Datenprozesse testen bedeutet, maschinell generierte Output-Daten gegen ein Soll-Ergebnis zu prüfen, das direkt aus der fachlichen Spezifikation abgeleitet wird. Dabei entstehen Äquivalenzklassen aus Fallunterscheidungen, die automatisch Testabdeckung erzeugen. Produktionsdaten decken erfahrungsgemäß rund 70 Prozent der Fälle ab; die restlichen 30 Prozent werden gezielt synthetisch ergänzt.
Das Wichtigste in Kürze
- Produktionsdatenbestände decken im Test nur rund 70 Prozent der Fallkonstellationen ab, weil seltene Grenzfälle dort schlicht nicht vorkommen und deshalb unentdeckt bleiben.

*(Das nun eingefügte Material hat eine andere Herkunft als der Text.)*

/-- What decodes is well formed, and its encoding is exactly the bytes that were read: each byte
sequence has one meaning. The operand bytes of the engine operations are the model's own (log 6). -/
def Obligations.DecodedBytesAreTheEncoding : Prop :=
  ∀ (c : Config) (bytes : List Byte) (i : Instr) (rest : List Byte),
    decode c bytes = .ok (i, rest) → i.wf c = true ∧ encode c i ++ rest = bytes

/-! ### The step -/

/-- A step runs the instruction of the next turn: of a called operation's bytes, of an agent, or of the
free turn when no turn has been chosen. A called foreground operation that another one in progress holds
back only loses its turn. The turns and the holding of calls are the model's own (log 3, log 4, log 12). -/
def Obligations.StepRunsTheDecodedInstruction : Prop :=
  ∀ s : State, s.cfg.ok = true →
    (∀ bytes ts i rest, s.agenda = .call bytes :: ts → decode s.cfg bytes = .ok (i, rest) →
      (s.held i = false → step s = exec i { s with agenda := ts }) ∧
      (s.held i = true → step s = .next { s with agenda := ts, result := .blocked, raised := none })) ∧
    (∀ a ts i, s.agenda = .agent a :: ts → State.agentInstr s a = some i →
      step s = exec i { s with agenda := ts }) ∧
    (∀ i, s.agenda = [] → State.agentInstr s (Config.freeTurn s.turns) = some i →
      step s = exec i { s with turns := s.turns + 1 })

/-- The instruction of each agent's turn: CLK_TICK, RESET, and for the dispatcher the second micro-step of a
DELAY in progress, else the operation numbered 0x40 + DSTATE; at DISPATCH, with the class byte in CMDBUF[0],
it is the wire command whose header CMDBUF[0..4] holds (log 8, log 12). -/
def Obligations.AgentsRunTheirOperations : Prop :=
  ∀ s : State,
    (∀ l, State.agentInstr s (.clock l) = some (.clkTick l)) ∧
    State.agentInstr s .reset = some .reset ∧
    (∀ n, s.delayPhase = .wait n → State.agentInstr s .dispatcher = some (.delay n)) ∧
    (s.delayPhase = .start → s.dstate ≠ .dispatch → (∀ k, s.dstate ≠ .reserved k) →
      ∃ i, State.agentInstr s .dispatcher = some i ∧
        encode s.cfg i = [0x40#8 + (dstateNumber s.dstate).setWidth 8]) ∧
    (s.delayPhase = .start → s.dstate = .dispatch → Memory.read s.cmdbuf 0 = 0x53#8 →
      ∃ i, State.agentInstr s .dispatcher = some i ∧ i.wf s.cfg = true ∧
        encode s.cfg i = [Memory.read s.cmdbuf 0, Memory.read s.cmdbuf 1, Memory.read s.cmdbuf 2,
          Memory.read s.cmdbuf 3, Memory.read s.cmdbuf 4])

/-- A configuration that violates a constraint of R6 is refused, and no step is taken; each constraint is
checked. -/
def Obligations.BadConfigurationIsRefused : Prop :=
  ∀ s : State,
    (¬ (4 ≤ s.cfg.pHs ∧ s.cfg.pHs < 65536) ∨ s.cfg.rateMult < 2 ∨ s.cfg.pHs % s.cfg.rateMult ≠ 0 ∨
      s.cfg.pHs / s.cfg.rateMult < 2 ∨ 4294967296 ≤ s.cfg.turnHs ∨ 4294967296 ≤ s.cfg.turnOp ∨
      s.cfg.qcap = 0 ∨ s.cfg.atr.length ≠ 16 ∨
      ¬ [0x70#8, 0x78#8, 0x7F#8, s.cfg.insAuth, s.cfg.insMsg, s.cfg.insMbox, s.cfg.insCw].Nodup) →
    step s = .refused .badConfiguration

/-! ### Timing and baud control -/

/-- CONFIGURE installs the period of the rate, zeroes the counter, clears the flags, empties TXREG,
leaves GIE at 1 and writes nothing else (R130, R131). -/
def Obligations.ConfigureInstallsThePeriod : Prop :=
  ∀ (rate : Mode) (s : State),
    exec (.configure rate) s = .next { s with
      gie := true
      period := match rate with
        | .handshake => BitVec.ofNat 16 s.cfg.pHs
        | .operating => BitVec.ofNat 16 (s.cfg.pHs / s.cfg.rateMult)
      tcnt := 0, txf := false, icf := false, rxf := false, txreg := 0xFFFF#16
      result := .done, raised := none }

/-- CLK_TICK always runs, whatever the events do: it follows the line into IO_PREV, counts TCNT modulo
PERIOD, counts DELAYCNT down to 0 and no further, and leaves MODE, GIE, DIR, PERIOD, the read cursor and
the dispatcher alone (CLK_TICK's bookkeeping). -/
def Obligations.ClkTickBookkeeping : Prop :=
  ∀ (l : Level) (s : State), ∃ t : State,
    exec (.clkTick l) s = .next t ∧
    t.ioPrev = l ∧
    t.tcnt = (if s.tcnt = s.period - 1 then 0 else s.tcnt + 1) ∧
    t.delaycnt = (if s.delaycnt = 0 then 0 else s.delaycnt - 1) ∧
    t.mode = s.mode ∧ t.gie = s.gie ∧ t.dir = s.dir ∧ t.period = s.period ∧ t.rxArmed = s.rxArmed ∧
    t.qrd = s.qrd ∧ t.cmdbuf = s.cmdbuf ∧ t.dstate = s.dstate ∧ t.didx = s.didx ∧
    t.rdphase = s.rdphase ∧ t.cfg = s.cfg ∧ t.delayPhase = s.delayPhase ∧ t.agenda = s.agenda ∧
    t.turns = s.turns ∧ t.resets = s.resets ∧ t.result = .done

/-- A CLK cycle in which no event condition holds and no flag is pending runs no handler. -/
def Obligations.ClkTickWithoutAnEvent : Prop :=
  ∀ (l : Level) (s : State),
    s.txf = false → s.icf = false → s.rxf = false →
    ¬ (s.rxArmed = true ∧ s.rxstate = .sample ∧ s.tcnt = s.rxcmp) →
    ¬ (s.rxArmed = true ∧ s.rxstate = .waitEdge ∧ s.ioPrev = true ∧ l = false) →
    ¬ (s.txArmed = true ∧ s.tcnt = s.period - 1) →
    exec (.clkTick l) s = .next { s with
      ioPrev := l
      tcnt := if s.tcnt = s.period - 1 then 0 else s.tcnt + 1
      delaycnt := if s.delaycnt = 0 then 0 else s.delaycnt - 1
      result := .done, raised := none }

/-- With events enabled and the receive engine disarmed, the CLK cycle that ends the bit period runs
TX_TICK if the transmit compare is armed. -/
def Obligations.ClkTickRunsTheTransmitTick : Prop :=
  ∀ (l : Level) (s : State),
    s.gie = true → s.rxArmed = false → s.txArmed = true → s.tcnt = s.period - 1 →
    exec (.clkTick l) s = .next { s with
      txf := false
      ioOut := s.txreg.getLsbD 0
      txArmed := decide (s.txreg ≠ 0xFFFF#16)
      txreg := if s.txreg = 0xFFFF#16 then s.txreg else (s.txreg >>> 1) ||| 0x8000#16
      ioPrev := l, tcnt := 0
      delaycnt := if s.delaycnt = 0 then 0 else s.delaycnt - 1
      result := .done, raised := none }

/-- With events enabled, the receive engine waiting and the transmit engine drained, the CLK cycle in
which the line falls captures TCNT and runs RX_EDGE. -/
def Obligations.ClkTickCapturesTheStartEdge : Prop :=
  ∀ s : State,
    s.gie = true → s.rxArmed = true → s.rxstate = .waitEdge → s.ioPrev = true → s.txArmed = false →
    exec (.clkTick false) s = .next { s with
      icf := false, capt := s.tcnt
      rxcmp := BitVec.ofNat 16 ((s.tcnt.toNat + s.period.toNat / 2) % s.period.toNat)
      rxacc := 0, rxcnt := 0, rxstate := .sample
      ioPrev := false
      tcnt := if s.tcnt = s.period - 1 then 0 else s.tcnt + 1
      delaycnt := if s.delaycnt = 0 then 0 else s.delaycnt - 1
      result := .done, raised := none }

/-- With events enabled, the receive engine sampling and the transmit engine drained, the CLK cycle in which
TCNT meets RXCMP takes the sample: before the last one of a frame it shifts the line level in at the top; and
at any sample, unless the line falls at the last one, it does what RX_SAMPLE does, whatever that raises,
and the bookkeeping. -/
def Obligations.ClkTickTakesASample : Prop :=
  ∀ (l : Level) (s : State),
    s.gie = true → s.rxArmed = true → s.rxstate = .sample → s.tcnt = s.rxcmp → s.txArmed = false →
    (s.rxcnt.toNat + 1 < s.cfg.w + 3 →
      ∃ acc : BitVec 12,
        exec (.clkTick l) s = .next { s with
          rxf := false, rxacc := acc, rxcnt := s.rxcnt + 1
          ioPrev := l
          tcnt := if s.tcnt = s.period - 1 then 0 else s.tcnt + 1
          delaycnt := if s.delaycnt = 0 then 0 else s.delaycnt - 1
          result := .done, raised := none } ∧
        ∀ k, acc.getLsbD k =
          if k < s.cfg.w + 2 then s.rxacc.getLsbD (k + 1) else decide (k = s.cfg.w + 2) && l) ∧
    (s.rxcnt.toNat + 1 ≠ s.cfg.w + 3 ∨ s.icf = false ∧ (s.ioPrev = false ∨ l = true) →
      ∃ t, exec (.rxSample l) s = .next t ∧
        exec (.clkTick l) s = .next { t with
          rxf := false
          ioPrev := l
          tcnt := if s.tcnt = s.period - 1 then 0 else s.tcnt + 1
          delaycnt := if s.delaycnt = 0 then 0 else s.delaycnt - 1 })
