-- ==== Sys2Proof/Laws/Runs.lean ====
section
/-! SUPPORT. Short runs, one instruction at a time and in pieces. -/

namespace Sys2Proof.Machine

/-- The empty run. -/
@[simp] theorem runAnswers_nil (s : State) : runAnswers [] s = some ([], s) := rfl

/-- The first instruction of a run. -/
theorem runAnswers_cons {i : Instr} {is : List Instr} {s t : State} (h : exec i s = .next t) :
    runAnswers (i :: is) s = (runAnswers is t).map fun p => (t.result :: p.1, p.2) := by
  simp [runAnswers, h]

/-- The empty run. -/
@[simp] theorem runInstrs_nil (s : State) : runInstrs [] s = some s := rfl

/-- The first instruction of a run. -/
theorem runInstrs_cons {i : Instr} {is : List Instr} {s t : State} (h : exec i s = .next t) :
    runInstrs (i :: is) s = runInstrs is t := by
  simp [runInstrs, runAnswers, h, Option.map_map, Function.comp_def]

/-- A run in two pieces. -/
theorem runInstrs_append {is : List Instr} (js : List Instr) {s t : State} (h : runInstrs is s = some t) :
    runInstrs (is ++ js) s = runInstrs js t := by
  induction is generalizing s with
  | nil =>
    cases h
    rfl
  | cons i is ih =>
    cases he : exec i s with
    | next u =>
      rw [List.cons_append, runInstrs_cons he]
      rw [runInstrs_cons he] at h
      exact ih h
    | fault r => simp [runInstrs, runAnswers, he] at h
    | refused r => simp [runInstrs, runAnswers, he] at h

end Sys2Proof.Machine
end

- Fachbereiche können Datenfehler in Verarbeitungsprozessen nur dann zuverlässig erkennen, wenn die Ergebnisse visuell und ohne SQL-Kenntnisse nachvollziehbar dargestellt sind.
- Automatisch generierte Soll-Ergebnisse auf Basis der fachlichen Spezifikation ersetzen manuelle Einzeltestfälle und liefern bei gleichem Aufwand eine höhere Testabdeckung.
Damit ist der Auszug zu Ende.